Work to complete:
Scan the listing below and copy every line holding "mlup".

Recorded data:
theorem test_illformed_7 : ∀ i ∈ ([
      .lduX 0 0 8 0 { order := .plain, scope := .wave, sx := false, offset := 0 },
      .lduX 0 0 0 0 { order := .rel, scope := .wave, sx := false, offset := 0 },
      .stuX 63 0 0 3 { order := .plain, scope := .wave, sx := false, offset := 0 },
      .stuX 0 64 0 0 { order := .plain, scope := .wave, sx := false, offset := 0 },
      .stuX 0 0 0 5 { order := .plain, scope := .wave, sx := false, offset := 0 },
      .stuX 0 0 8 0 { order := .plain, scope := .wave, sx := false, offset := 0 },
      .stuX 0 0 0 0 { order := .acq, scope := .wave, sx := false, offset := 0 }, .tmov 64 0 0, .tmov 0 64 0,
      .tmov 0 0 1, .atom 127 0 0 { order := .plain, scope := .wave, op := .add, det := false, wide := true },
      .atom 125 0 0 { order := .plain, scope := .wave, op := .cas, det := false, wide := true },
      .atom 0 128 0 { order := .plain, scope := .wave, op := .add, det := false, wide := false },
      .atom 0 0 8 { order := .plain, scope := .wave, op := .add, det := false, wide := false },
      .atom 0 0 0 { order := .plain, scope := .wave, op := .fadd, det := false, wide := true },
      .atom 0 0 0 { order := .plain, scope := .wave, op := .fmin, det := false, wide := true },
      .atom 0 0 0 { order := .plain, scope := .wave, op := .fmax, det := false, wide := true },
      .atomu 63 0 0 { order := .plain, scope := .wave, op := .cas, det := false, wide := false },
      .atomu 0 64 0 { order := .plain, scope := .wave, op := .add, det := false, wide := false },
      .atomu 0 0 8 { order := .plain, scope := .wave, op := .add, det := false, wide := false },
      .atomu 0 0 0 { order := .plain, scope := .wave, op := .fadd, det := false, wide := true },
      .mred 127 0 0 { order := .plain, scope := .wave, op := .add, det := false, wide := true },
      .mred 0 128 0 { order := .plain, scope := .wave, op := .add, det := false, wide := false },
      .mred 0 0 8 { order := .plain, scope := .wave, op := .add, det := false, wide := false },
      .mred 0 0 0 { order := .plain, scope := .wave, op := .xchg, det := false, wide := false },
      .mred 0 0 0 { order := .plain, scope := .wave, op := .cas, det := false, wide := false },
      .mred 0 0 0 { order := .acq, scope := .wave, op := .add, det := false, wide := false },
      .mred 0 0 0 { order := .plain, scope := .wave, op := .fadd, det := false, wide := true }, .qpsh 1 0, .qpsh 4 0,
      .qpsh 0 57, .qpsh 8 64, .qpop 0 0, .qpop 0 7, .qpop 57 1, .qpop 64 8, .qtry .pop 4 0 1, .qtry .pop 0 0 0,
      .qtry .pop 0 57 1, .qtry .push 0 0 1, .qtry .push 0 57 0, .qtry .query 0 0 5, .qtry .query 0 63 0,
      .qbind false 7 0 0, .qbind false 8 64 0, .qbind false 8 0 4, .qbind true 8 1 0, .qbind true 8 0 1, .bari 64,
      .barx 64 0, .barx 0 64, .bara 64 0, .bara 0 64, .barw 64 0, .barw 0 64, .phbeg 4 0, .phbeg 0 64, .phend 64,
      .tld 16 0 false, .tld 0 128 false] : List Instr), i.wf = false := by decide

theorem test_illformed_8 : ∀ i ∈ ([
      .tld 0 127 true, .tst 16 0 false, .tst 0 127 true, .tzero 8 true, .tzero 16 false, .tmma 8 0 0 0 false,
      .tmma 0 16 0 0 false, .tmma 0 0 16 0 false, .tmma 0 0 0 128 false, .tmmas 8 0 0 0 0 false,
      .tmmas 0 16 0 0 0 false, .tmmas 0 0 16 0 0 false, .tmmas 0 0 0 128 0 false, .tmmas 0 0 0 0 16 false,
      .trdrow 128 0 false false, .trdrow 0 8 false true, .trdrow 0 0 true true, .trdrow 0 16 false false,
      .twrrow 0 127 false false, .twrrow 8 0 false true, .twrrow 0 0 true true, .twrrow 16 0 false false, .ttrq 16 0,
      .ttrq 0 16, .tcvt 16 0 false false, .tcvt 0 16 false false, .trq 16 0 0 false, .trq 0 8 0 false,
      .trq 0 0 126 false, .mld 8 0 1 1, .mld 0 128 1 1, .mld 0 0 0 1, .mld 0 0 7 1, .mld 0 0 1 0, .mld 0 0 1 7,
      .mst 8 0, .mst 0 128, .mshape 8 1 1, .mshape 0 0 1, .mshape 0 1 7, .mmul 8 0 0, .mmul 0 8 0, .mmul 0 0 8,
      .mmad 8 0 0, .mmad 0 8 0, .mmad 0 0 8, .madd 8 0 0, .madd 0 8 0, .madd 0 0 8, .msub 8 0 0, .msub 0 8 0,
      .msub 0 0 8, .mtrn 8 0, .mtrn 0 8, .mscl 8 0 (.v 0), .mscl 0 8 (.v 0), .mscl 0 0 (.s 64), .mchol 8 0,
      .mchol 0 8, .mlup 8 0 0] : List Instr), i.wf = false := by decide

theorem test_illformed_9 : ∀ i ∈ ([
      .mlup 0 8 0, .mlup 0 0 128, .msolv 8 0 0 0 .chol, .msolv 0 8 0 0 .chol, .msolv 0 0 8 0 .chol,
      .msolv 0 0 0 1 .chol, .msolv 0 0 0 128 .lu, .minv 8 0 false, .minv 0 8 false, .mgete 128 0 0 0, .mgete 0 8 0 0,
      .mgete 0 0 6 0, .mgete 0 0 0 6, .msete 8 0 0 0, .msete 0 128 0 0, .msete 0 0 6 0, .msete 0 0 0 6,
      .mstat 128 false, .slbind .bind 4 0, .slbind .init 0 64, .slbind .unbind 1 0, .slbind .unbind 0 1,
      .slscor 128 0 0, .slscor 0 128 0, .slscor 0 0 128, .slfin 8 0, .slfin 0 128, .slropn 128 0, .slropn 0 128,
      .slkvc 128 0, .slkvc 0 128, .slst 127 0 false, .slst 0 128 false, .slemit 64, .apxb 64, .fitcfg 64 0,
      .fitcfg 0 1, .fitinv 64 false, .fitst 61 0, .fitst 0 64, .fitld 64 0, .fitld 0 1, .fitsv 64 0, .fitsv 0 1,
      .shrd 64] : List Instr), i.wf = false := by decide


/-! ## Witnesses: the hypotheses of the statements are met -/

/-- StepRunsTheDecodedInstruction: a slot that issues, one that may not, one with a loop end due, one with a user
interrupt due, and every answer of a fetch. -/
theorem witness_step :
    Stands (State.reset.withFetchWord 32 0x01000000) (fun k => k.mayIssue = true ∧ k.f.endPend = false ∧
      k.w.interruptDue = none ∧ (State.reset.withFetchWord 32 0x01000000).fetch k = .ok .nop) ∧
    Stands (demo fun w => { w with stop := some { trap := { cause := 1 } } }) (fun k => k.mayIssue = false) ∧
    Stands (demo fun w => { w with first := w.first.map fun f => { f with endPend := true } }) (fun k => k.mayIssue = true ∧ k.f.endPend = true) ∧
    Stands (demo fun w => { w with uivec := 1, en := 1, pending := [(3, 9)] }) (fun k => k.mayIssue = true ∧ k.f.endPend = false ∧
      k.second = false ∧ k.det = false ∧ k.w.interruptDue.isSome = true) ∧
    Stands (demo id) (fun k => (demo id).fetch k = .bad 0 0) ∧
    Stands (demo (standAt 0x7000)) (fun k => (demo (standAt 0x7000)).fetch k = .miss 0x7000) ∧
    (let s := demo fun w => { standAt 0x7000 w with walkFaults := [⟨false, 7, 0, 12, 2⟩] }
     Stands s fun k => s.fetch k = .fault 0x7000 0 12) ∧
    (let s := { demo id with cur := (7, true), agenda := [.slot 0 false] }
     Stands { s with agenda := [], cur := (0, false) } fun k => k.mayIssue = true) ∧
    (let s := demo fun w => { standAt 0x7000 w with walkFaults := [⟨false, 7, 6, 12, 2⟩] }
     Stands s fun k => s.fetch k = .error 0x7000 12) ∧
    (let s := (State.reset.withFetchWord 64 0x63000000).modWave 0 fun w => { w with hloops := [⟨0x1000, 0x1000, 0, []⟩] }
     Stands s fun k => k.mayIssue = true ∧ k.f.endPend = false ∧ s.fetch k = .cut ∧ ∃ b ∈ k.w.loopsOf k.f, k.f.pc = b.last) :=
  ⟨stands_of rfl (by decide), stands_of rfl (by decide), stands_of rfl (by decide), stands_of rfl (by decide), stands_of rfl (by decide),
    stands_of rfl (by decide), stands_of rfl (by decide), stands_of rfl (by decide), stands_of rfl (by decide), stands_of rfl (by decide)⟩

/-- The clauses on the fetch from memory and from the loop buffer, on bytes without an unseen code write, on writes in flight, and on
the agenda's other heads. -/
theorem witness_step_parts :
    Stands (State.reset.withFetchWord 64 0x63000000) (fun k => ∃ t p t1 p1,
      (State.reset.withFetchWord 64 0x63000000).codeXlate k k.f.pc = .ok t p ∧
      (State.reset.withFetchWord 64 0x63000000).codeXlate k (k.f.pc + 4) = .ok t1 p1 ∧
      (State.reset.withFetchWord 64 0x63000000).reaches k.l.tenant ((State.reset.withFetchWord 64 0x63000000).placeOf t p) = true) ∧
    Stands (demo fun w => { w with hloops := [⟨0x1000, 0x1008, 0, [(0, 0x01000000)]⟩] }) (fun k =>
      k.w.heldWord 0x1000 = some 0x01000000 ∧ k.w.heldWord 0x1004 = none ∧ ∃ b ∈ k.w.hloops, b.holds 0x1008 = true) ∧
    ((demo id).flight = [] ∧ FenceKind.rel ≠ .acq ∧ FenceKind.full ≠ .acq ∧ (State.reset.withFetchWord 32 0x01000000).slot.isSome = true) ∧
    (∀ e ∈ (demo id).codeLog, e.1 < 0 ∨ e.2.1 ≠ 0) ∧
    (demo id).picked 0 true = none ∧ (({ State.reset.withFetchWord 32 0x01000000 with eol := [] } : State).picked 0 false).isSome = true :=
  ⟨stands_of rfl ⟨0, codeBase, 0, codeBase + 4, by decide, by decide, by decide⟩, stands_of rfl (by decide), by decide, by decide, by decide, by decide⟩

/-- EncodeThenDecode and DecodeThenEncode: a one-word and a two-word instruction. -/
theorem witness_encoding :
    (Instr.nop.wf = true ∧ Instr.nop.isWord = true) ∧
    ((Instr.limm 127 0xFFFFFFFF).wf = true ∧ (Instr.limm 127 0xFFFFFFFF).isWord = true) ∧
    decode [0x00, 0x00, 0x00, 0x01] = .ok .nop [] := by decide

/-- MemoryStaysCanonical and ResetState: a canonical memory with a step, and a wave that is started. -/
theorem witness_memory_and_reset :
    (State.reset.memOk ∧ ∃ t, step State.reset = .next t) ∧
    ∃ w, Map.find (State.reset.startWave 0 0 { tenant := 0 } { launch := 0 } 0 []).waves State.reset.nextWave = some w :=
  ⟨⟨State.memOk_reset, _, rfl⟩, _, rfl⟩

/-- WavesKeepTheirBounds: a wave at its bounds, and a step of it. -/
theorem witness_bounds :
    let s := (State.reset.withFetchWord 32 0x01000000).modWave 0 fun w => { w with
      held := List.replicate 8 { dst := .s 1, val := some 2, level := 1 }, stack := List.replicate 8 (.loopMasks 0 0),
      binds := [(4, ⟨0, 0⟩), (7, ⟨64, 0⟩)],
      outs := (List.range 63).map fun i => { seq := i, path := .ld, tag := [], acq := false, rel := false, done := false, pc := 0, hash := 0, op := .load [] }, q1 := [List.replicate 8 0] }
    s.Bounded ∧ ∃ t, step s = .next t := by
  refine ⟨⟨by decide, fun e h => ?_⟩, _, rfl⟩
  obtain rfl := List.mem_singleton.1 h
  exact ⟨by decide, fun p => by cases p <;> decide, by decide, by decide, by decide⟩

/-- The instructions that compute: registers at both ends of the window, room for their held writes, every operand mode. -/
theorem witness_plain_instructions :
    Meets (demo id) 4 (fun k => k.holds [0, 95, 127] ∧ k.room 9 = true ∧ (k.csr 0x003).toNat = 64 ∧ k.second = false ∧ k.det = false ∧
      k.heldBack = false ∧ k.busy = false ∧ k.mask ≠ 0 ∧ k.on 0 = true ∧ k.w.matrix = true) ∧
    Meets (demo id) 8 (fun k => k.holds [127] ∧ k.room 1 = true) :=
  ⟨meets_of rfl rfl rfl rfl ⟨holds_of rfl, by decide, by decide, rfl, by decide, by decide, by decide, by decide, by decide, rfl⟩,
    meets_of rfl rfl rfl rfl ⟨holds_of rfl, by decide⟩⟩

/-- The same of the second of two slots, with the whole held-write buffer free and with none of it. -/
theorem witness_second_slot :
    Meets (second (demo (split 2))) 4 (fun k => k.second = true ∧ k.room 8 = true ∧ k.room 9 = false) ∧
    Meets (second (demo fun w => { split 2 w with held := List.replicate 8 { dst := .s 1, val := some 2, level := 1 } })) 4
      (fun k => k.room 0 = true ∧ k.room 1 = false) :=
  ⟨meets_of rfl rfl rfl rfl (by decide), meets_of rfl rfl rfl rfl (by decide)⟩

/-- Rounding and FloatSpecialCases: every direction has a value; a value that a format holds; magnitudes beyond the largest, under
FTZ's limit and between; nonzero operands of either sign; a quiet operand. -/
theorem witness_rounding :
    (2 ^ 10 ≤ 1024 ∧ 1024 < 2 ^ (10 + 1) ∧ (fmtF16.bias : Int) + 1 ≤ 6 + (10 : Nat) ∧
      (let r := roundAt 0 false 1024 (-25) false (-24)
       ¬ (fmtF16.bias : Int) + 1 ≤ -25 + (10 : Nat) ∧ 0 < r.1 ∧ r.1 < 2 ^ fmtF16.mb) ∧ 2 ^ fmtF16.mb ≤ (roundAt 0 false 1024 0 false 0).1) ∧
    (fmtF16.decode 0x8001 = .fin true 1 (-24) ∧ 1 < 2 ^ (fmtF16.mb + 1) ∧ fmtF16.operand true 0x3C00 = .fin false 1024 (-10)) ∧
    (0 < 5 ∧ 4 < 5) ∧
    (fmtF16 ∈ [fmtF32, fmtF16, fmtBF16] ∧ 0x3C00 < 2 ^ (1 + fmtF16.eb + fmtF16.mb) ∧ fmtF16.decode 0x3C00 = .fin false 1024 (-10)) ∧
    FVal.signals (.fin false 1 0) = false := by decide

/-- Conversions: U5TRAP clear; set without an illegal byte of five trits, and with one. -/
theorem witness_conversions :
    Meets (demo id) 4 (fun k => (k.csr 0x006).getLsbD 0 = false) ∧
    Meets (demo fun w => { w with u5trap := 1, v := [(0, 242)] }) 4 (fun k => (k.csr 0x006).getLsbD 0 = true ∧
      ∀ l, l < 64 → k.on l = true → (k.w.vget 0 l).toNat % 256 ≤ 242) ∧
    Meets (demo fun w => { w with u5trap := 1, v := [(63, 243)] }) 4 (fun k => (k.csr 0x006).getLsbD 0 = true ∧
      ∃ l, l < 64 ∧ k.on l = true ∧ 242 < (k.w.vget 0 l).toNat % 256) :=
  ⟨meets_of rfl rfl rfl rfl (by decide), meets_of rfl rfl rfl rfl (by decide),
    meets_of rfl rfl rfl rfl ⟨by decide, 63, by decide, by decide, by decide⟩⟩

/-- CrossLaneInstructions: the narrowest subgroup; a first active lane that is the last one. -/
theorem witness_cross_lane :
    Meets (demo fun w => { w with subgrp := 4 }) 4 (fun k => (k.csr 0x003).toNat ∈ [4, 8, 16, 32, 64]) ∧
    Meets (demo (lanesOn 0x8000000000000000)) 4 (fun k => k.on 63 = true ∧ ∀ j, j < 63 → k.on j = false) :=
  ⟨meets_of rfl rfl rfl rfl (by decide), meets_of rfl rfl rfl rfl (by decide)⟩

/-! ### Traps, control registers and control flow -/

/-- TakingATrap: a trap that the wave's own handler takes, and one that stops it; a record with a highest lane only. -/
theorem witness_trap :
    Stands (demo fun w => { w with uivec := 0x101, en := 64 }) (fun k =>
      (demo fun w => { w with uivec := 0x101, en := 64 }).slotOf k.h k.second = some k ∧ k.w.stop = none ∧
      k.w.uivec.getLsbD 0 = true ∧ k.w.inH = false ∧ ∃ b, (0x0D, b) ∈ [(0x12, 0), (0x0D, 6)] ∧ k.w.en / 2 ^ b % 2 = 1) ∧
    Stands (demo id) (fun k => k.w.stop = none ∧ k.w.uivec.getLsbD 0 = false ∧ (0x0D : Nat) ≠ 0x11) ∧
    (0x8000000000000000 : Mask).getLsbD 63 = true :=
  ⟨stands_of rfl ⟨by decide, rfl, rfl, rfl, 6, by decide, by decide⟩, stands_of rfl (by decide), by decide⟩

--

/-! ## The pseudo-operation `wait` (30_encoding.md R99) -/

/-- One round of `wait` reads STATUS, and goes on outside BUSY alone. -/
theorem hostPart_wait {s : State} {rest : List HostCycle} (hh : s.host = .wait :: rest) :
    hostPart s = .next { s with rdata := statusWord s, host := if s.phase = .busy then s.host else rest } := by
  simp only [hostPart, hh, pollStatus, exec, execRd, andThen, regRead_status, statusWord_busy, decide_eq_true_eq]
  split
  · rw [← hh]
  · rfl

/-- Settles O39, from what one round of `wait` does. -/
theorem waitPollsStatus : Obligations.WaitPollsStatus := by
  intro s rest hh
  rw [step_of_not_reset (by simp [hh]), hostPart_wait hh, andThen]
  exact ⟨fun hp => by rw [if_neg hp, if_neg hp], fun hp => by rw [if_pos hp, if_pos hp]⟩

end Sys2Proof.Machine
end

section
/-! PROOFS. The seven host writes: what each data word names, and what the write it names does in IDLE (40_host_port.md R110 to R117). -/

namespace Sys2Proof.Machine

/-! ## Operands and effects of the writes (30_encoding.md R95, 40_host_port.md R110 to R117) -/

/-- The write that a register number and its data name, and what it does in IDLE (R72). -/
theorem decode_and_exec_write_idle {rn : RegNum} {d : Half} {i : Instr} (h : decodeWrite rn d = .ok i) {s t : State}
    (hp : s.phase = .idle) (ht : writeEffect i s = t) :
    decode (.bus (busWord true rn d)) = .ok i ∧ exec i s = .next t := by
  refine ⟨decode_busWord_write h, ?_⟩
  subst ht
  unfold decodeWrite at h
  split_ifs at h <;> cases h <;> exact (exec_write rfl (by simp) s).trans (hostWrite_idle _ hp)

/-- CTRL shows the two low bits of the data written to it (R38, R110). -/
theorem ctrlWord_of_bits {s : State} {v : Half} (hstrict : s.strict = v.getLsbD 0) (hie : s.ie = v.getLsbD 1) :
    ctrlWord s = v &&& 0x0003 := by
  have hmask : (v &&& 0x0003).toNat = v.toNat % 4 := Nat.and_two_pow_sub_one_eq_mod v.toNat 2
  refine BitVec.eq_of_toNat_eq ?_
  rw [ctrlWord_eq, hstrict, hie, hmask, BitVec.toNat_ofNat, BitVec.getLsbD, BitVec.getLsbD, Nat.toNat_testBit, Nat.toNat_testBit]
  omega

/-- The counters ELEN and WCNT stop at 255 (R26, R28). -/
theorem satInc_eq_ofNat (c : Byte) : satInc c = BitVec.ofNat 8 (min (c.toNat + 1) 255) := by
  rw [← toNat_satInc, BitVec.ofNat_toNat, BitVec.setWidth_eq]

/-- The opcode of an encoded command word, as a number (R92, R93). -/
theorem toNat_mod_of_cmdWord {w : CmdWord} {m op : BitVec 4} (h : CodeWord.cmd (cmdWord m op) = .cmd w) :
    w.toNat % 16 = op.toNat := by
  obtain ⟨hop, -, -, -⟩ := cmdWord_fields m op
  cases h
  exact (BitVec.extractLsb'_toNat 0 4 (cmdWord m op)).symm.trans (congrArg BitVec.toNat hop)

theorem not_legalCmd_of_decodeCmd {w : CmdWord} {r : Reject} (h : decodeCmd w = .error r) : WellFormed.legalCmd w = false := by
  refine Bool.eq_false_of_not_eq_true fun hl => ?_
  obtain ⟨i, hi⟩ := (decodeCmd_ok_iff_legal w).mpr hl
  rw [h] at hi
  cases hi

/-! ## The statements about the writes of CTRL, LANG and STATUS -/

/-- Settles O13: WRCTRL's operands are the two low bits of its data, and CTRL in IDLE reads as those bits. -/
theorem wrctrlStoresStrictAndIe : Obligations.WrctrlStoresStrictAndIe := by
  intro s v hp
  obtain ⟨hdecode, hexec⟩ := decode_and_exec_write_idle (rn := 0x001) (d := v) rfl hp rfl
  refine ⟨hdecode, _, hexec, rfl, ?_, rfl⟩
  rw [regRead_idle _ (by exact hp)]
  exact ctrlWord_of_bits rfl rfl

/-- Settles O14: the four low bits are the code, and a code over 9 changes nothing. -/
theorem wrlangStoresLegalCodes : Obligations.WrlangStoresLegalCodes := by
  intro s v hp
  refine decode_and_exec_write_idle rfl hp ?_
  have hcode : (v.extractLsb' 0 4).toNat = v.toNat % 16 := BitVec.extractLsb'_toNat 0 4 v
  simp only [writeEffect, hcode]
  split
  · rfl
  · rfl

...

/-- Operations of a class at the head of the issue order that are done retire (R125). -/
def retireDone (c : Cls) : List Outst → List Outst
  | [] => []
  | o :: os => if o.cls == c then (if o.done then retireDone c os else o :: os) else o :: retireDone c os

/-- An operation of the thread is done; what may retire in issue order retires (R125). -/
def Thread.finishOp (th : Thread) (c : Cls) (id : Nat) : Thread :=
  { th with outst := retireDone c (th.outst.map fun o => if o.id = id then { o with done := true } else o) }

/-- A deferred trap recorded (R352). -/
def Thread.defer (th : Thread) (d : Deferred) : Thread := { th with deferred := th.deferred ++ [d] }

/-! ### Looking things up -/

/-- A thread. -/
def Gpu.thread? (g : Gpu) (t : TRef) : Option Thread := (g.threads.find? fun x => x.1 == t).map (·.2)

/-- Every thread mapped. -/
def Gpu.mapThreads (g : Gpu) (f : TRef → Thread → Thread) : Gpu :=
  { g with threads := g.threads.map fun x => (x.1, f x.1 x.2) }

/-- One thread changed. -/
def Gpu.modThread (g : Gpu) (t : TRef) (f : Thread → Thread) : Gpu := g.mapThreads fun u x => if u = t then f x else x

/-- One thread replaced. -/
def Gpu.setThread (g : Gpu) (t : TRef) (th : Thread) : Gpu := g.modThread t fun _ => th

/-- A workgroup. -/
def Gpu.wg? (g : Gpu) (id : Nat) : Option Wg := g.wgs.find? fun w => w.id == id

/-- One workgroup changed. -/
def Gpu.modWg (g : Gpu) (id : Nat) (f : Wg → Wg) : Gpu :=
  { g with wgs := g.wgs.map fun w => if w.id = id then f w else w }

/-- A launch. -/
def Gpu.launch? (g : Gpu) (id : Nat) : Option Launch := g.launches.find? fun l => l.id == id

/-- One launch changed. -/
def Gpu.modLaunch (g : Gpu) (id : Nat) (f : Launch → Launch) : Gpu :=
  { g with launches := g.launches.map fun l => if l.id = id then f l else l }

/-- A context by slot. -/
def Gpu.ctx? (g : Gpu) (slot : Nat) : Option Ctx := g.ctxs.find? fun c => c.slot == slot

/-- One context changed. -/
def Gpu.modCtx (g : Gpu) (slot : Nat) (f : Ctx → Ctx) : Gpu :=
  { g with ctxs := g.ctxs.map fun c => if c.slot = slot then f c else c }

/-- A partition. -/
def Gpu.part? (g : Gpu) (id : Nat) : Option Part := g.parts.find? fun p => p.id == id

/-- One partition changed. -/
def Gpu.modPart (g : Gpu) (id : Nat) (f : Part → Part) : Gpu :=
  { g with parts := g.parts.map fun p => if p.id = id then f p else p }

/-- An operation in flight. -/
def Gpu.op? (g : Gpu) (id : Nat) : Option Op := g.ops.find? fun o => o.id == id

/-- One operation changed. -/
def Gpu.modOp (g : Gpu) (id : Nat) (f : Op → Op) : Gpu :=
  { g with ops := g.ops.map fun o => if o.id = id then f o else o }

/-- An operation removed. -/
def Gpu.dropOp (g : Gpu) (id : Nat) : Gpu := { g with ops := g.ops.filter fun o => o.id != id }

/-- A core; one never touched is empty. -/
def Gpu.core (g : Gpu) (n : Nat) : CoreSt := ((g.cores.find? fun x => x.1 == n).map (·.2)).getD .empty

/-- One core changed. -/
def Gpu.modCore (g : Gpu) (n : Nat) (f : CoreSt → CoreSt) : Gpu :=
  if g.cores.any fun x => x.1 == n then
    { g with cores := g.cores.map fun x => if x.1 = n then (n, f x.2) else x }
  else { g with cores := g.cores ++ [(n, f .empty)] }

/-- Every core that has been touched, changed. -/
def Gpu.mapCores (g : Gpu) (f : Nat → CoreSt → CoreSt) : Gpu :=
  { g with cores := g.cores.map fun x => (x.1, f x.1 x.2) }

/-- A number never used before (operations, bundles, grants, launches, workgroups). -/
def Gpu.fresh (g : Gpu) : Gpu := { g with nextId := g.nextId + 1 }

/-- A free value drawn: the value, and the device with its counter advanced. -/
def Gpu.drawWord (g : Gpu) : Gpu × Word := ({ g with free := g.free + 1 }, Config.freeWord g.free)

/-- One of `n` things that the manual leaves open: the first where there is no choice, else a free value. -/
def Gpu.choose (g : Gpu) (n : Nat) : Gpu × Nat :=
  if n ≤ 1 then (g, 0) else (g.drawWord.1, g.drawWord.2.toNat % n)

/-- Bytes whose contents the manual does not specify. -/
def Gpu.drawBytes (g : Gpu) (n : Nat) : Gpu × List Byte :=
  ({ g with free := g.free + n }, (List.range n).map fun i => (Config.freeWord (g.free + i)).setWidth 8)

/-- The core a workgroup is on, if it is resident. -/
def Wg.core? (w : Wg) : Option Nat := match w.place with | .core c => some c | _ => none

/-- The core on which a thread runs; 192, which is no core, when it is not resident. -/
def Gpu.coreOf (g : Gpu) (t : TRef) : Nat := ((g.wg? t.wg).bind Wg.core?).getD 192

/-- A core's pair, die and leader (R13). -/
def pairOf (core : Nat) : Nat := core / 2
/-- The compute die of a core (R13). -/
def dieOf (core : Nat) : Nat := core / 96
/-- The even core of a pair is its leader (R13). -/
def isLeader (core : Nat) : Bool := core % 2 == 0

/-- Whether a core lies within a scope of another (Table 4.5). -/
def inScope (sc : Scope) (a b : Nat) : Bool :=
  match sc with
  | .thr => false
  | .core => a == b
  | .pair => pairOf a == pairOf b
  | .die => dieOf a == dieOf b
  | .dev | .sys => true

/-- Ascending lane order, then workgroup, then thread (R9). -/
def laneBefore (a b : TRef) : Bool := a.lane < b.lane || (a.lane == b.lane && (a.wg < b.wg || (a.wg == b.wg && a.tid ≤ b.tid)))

Finished exercise:
      .mchol 0 8, .mlup 8 0 0] : List Instr), i.wf = false := by decide
      .mlup 0 8 0, .mlup 0 0 128, .msolv 8 0 0 0 .chol, .msolv 0 8 0 0 .chol, .msolv 0 0 8 0 .chol,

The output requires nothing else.